Сотрудник сглотнул, прежде чем снова войти в комнату с морозильной камерой, где раннее возился над замком холодильника. Дома несовершеннолетняя дочь мужчины мирно спит в своей комнате, не зная, что отец уехал на срочный вызов посреди ночи. И думая о том, что подобное могло бы случиться с дочерью, мужчина холодеет так, словно бы эта сраная морозилка все еще работает, и это он в ней. Медленно умирать от холода, наверное, так страшно и больно… И могли ли они успеть спасти это паренька, если бы приехали на пару часов раньше?
Лучше об этом не думать. Это работа. А дом — это дом. И дом в порядке и далеко. А работа требует, чтобы он ею занялся. И он входит в комнату, громко говоря напарнику, который сделал перерыв:
— Так и не хочет вылазить?
— Неа, — ответил ему парень, который занимался этим вопросом вместе с ним. — Но сейчас лед начинает таить, и мне кажется что еще немного, и надеюсь мы сможем вытащить ребенка.
Сотрудник вздрагивает при «ребенке», произнесенным другим человеком, но не обращает на это внимания и просто идет ближе, останавливаясь у морозилки и смотря вниз на этот белый гладких гроб.

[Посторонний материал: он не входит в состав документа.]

theorem State.drainTo_queued (s : State) (n : Nat) : s.Queued [] (s.drainTo n) := by
  refine ⟨min n s.storeBuffer.length, by simp, ?_, ?_⟩
  · rw [List.append_nil, State.drainTo_storeBuffer]
    rcases Nat.le_total n s.storeBuffer.length with h | h
    · rw [Nat.min_eq_left h]
    · rw [Nat.min_eq_right h, List.drop_eq_nil_of_le h, List.drop_length]
  · rw [List.append_nil, State.drainTo_mem]
    rcases Nat.le_total n s.storeBuffer.length with h | h
    · rw [Nat.min_eq_left h]
    · rw [Nat.min_eq_right h, List.take_of_length_le h, List.take_length]

theorem State.push_queued (s : State) (a : Nat) (b : Byte) : s.Queued [(a, b)] (s.push a b) := ⟨0, Nat.zero_le _, by simp [State.push]⟩

/-- What this processor sees outside the write set after stores of its own. -/
theorem State.Queued.ownByte {s t : State} {q : List Host.Cell} (h : s.Queued q t) (x : Nat) :
    t.ownByte x = (Cells.newest q x).getD (s.ownByte x) := by
  obtain ⟨n, -, h1, h2⟩ := h
  have e : (Cells.newest q x).or (Cells.newest s.storeBuffer x)
      = (Cells.newest ((s.storeBuffer ++ q).drop n) x).or (Cells.newest ((s.storeBuffer ++ q).take n) x) := by
    rw [← Cells.newest_append, ← Cells.newest_append, List.take_append_drop]
  unfold State.ownByte
  rw [h1, h2, Memory.read_writeAll_newest, ← Option.getD_or, ← Option.getD_or, e]

theorem State.Queued.mem_wf {s t : State} {q : List Host.Cell} (h : s.Queued q t) (hm : s.mem.wf) : t.mem.wf := by
  obtain ⟨n, -, -, h2⟩ := h
  rw [h2]; exact Memory.wf_writeAll hm _

/-- Nothing of an address that no store is to reaches it. -/
theorem State.Queued.read_other {s t : State} {q : List Host.Cell} (h : s.Queued q t) {x : Nat} (hx : x ∉ s.bufferAddrs)
    (hq : ∀ c ∈ q, c.1 ≠ x) : t.mem.read x = s.mem.read x := by
  obtain ⟨n, -, -, h2⟩ := h
  rw [h2]
  refine Memory.read_writeAll_other _ fun c hc e => ?_
  rcases List.mem_append.1 (List.mem_of_mem_take hc) with hc | hc
  · exact hx (List.mem_map.2 ⟨c, hc, e⟩)
  · exact hq c hc e

/-- What waits was waiting before or is one of the stores. -/
theorem State.Queued.mem_buffer {s t : State} {q : List Host.Cell} (h : s.Queued q t) {c : Host.Cell} (hc : c ∈ t.storeBuffer) :
    c ∈ s.storeBuffer ∨ c ∈ q := by
  obtain ⟨n, -, h1, -⟩ := h
  rw [h1] at hc
  exact List.mem_append.1 (List.mem_of_mem_drop hc)

/-- With nothing waiting and nothing stored, nothing changes. -/
theorem State.Queued.of_nil {s t : State} (h : s.Queued [] t) (hs : s.storeBuffer = []) : t.storeBuffer = [] ∧ t.mem = s.mem := by
  obtain ⟨n, -, h1, h2⟩ := h
  rw [hs] at h1 h2
  simpa using And.intro h1 h2

theorem State.drainSome_eq (s : State) : ∃ n d, s.drainSome = (s.drainTo n).setDraws d := by
  unfold State.drainSome
  split_ifs
  · exact ⟨0, s.draws, rfl⟩
  · exact ⟨_, _, rfl⟩

theorem State.drainSome_sameButMemory (s : State) : s.SameButMemory s.drainSome := by
  obtain ⟨n, d, h⟩ := s.drainSome_eq
  rw [h]; exact ⟨rfl, rfl, rfl, rfl, ⟨rfl, rfl, rfl, rfl⟩, rfl, rfl⟩

theorem State.drainSome_queued (s : State) : s.Queued [] s.drainSome := by
  obtain ⟨n, d, h⟩ := s.drainSome_eq
  rw [h]; exact (s.drainTo_queued n).of_eq rfl rfl

@[simp] theorem State.drainSome_writeSet (s : State) : s.drainSome.writeSet = s.writeSet := by
  obtain ⟨n, d, h⟩ := s.drainSome_eq; rw [h]; rfl
@[simp] theorem State.drainSome_readSet (s : State) : s.drainSome.readSet = s.readSet := by
  obtain ⟨n, d, h⟩ := s.drainSome_eq; rw [h]; rfl
@[simp] theorem State.drainSome_bus (s : State) : s.drainSome.bus = s.bus := by
  obtain ⟨n, d, h⟩ := s.drainSome_eq; rw [h]; rfl
@[simp] theorem State.drainSome_params (s : State) : s.drainSome.params = s.params := s.drainSome_sameButMemory.params

@[simp] theorem State.drainSome_of_buffer_nil {s : State} (h : s.storeBuffer = []) : s.drainSome = s := by
  simp [State.drainSome, h]

@[simp] theorem State.drainSome_ownByte (s : State) (a : Nat) : s.drainSome.ownByte a = s.ownByte a := by
  simpa using s.drainSome_queued.ownByte a

/-! Other processors' stores. -/

theorem State.landStores_sameButMemory (cs : List Host.Cell) (s : State) : s.SameButMemory (State.landStores cs s) := by
  induction cs generalizing s with
  | nil => exact s.drainSome_sameButMemory
  | cons c cs ih =>
    have h : s.drainSome.SameButMemory (s.drainSome.landByte c) := ⟨rfl, rfl, rfl, rfl, ⟨rfl, rfl, rfl, rfl⟩, rfl, rfl⟩
    exact (s.drainSome_sameButMemory.trans h).trans (ih _)

@[simp] theorem State.landStores_writeSet (cs : List Host.Cell) (s : State) : (State.landStores cs s).writeSet = s.writeSet := by
  induction cs generalizing s with
  | nil => exact s.drainSome_writeSet
  | cons c cs ih => exact (ih _).trans s.drainSome_writeSet

@[simp] theorem State.landStores_readSet (cs : List Host.Cell) (s : State) : (State.landStores cs s).readSet = s.readSet := by
  induction cs generalizing s with
  | nil => exact s.drainSome_readSet
  | cons c cs ih => exact (ih _).trans s.drainSome_readSet

/-- What waits after a landing is the newest part of what waited before. -/
theorem State.landStores_buffer (cs : List Host.Cell) (s : State) : ∃ n, (State.landStores cs s).storeBuffer = s.storeBuffer.drop n := by
  induction cs generalizing s with
  | nil =>
    obtain ⟨n, d, h⟩ := s.drainSome_eq
    exact ⟨n, by rw [State.landStores, h]; rfl⟩
  | cons c cs ih =>
    obtain ⟨n, d, h⟩ := s.drainSome_eq
    obtain ⟨m, hm⟩ := ih (s.drainSome.landByte c)
    refine ⟨n + m, ?_⟩
    rw [State.landStores, hm, ← List.drop_drop, h]
    rfl

theorem State.landStores_mem_wf {s : State} (h : s.mem.wf) (cs : List Host.Cell) : (State.landStores cs s).mem.wf := by
  induction cs generalizing s with
  | nil => exact s.drainSome_queued.mem_wf h
  | cons c cs ih => exact ih (Memory.wf_write (s.drainSome_queued.mem_wf h) _ _)

/-- With an empty store buffer, the stores are written in order. -/
theorem State.landStores_of_buffer_nil {s : State} (h : s.storeBuffer = []) (cs : List Host.Cell) :
    State.landStores cs s = s.setMem (s.mem.writeAll cs) := by
  induction cs generalizing s with
  | nil => exact State.drainSome_of_buffer_nil h
  | cons c cs ih =>
    rw [State.landStores, State.drainSome_of_buffer_nil h, ih (s := s.landByte c) h]
    rfl

/-- What lands and what drains writes only addresses of stores that land or that wait. -/
theorem State.landStores_read_other (cs : List Host.Cell) {s : State} {a : Nat} (h : ∀ c ∈ cs, c.1 ≠ a) (hb : a ∉ s.bufferAddrs) :
    (State.landStores cs s).mem.read a = s.mem.read a := by
  have hd := s.drainSome_queued.read_other hb (by simp)
  induction cs generalizing s with
  | nil => exact hd
  | cons c cs ih =>
    simp only [List.mem_cons, forall_eq_or_imp] at h
    have hb' : a ∉ (s.drainSome.landByte c).bufferAddrs := by
      intro hc
      obtain ⟨d, hd', e⟩ := List.mem_map.1 hc
      rcases s.drainSome_queued.mem_buffer hd' with hd' | hd'
      · exact hb (List.mem_map.2 ⟨d, hd', e⟩)
      · simp at hd'
    rw [State.landStores, ih h.2 hb' ((s.drainSome.landByte c).drainSome_queued.read_other hb' (by simp))]
    exact (Memory.read_write_other _ _ h.1.symm).trans hd

/-- What lands elsewhere and what drains shows this processor nothing at an address. -/
theorem State.landStores_ownByte_other (cs : List Host.Cell) {s : State} {a : Nat} (h : ∀ c ∈ cs, c.1 ≠ a) :
    (State.landStores cs s).ownByte a = s.ownByte a := by
  induction cs generalizing s with
  | nil => exact s.drainSome_ownByte a
  | cons c cs ih =>
    simp only [List.mem_cons, forall_eq_or_imp] at h
    rw [State.landStores, ih h.2, ← s.drainSome_ownByte a]
    unfold State.ownByte
    congr 1
    exact Memory.read_write_other _ _ h.1.symm

theorem State.land_sameButMemory (s : State) : s.SameButMemory s.land :=
  (State.landStores_sameButMemory _ s).trans ⟨rfl, rfl, rfl, rfl, ⟨rfl, rfl, rfl, rfl⟩, rfl, rfl⟩

@[simp] theorem State.land_writeSet (s : State) : s.land.writeSet = s.writeSet := State.landStores_writeSet _ s
@[simp] theorem State.land_readSet (s : State) : s.land.readSet = s.readSet := State.landStores_readSet _ s
@[simp] theorem State.land_rtmActive (s : State) : s.land.rtmActive = s.rtmActive := s.land_sameButMemory.region.active
@[simp] theorem State.land_params (s : State) : s.land.params = s.params := s.land_sameButMemory.params
@[simp] theorem State.land_bus (s : State) : s.land.bus = s.bus.tail := rfl

/-- With nothing pending, a landing drains some of the store buffer. -/
theorem State.land_of_bus_nil {s : State} (h : s.bus = []) : s.land = s.drainSome := by
  have hb : s.drainSome.bus = [] := by simp [h]
  have : s.drainSome.setBus s.drainSome.bus = s.drainSome := rfl
  unfold State.land
  rw [h]
  rw [hb] at this
  exact this

/-- With nothing pending and nothing waiting, a landing changes nothing. -/
theorem State.land_of_idle {s : State} (h : s.bus = []) (hb : s.storeBuffer = []) : s.land = s := by
  rw [State.land_of_bus_nil h, State.drainSome_of_buffer_nil hb]

/-- With an empty store buffer, a landing writes the next batch. -/
theorem State.land_of_buffer_nil {s : State} (h : s.storeBuffer = []) :
    s.land = (s.setMem (s.mem.writeAll (s.bus.headD []))).setBus s.bus.tail := by
  unfold State.land; rw [State.landStores_of_buffer_nil h]

theorem State.land_mem_wf {s : State} (h : s.mem.wf) : s.land.mem.wf := State.landStores_mem_wf h _

theorem State.land_buffer (s : State) : ∃ n, s.land.storeBuffer = s.storeBuffer.drop n := State.landStores_buffer _ s

theorem State.land_bufferAddrs {s : State} {a : Nat} (h : a ∉ s.bufferAddrs) : a ∉ s.land.bufferAddrs := by
  obtain ⟨n, hn⟩ := s.land_buffer
  intro hc
  obtain ⟨c, hc, e⟩ := List.mem_map.1 hc
  rw [hn] at hc
  exact h (List.mem_map.2 ⟨c, List.mem_of_mem_drop hc, e⟩)

theorem State.headD_busAddrs {s : State} {a : Nat} (h : a ∉ s.busAddrs) : ∀ c ∈ s.bus.headD [], c.1 ≠ a := by
  intro c hc e
  apply h
  cases hb : s.bus with
  | nil => simp [hb] at hc
  | cons b bs =>
    simp only [hb, List.headD_cons] at hc
    simp only [State.busAddrs, hb, List.flatten_cons, List.map_append, List.mem_append, List.mem_map]
    exact .inl ⟨c, hc, e⟩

Тело убитого застыло в той позе, в какой он умирал от холода заживо. И лицо парня было в застывшем ужасе, панике и боли. Мужчина думает: он знал, что умирает, и что не выберется. Это жутко. Это просто… нет культурных слов для описания этого. Но работа — есть работа. И если не они, то никто не сделает это. Им нужно вытащить паренька, чтобы его смогли похоронить по-человечески его родные, которые, наверное, еще даже не знают, что он мертв.
— Ладно, парень, — шепчет мужчина, наклоняясь к морозилке со скребком в руках. — Все уже хорошо. Я аккуратно, да?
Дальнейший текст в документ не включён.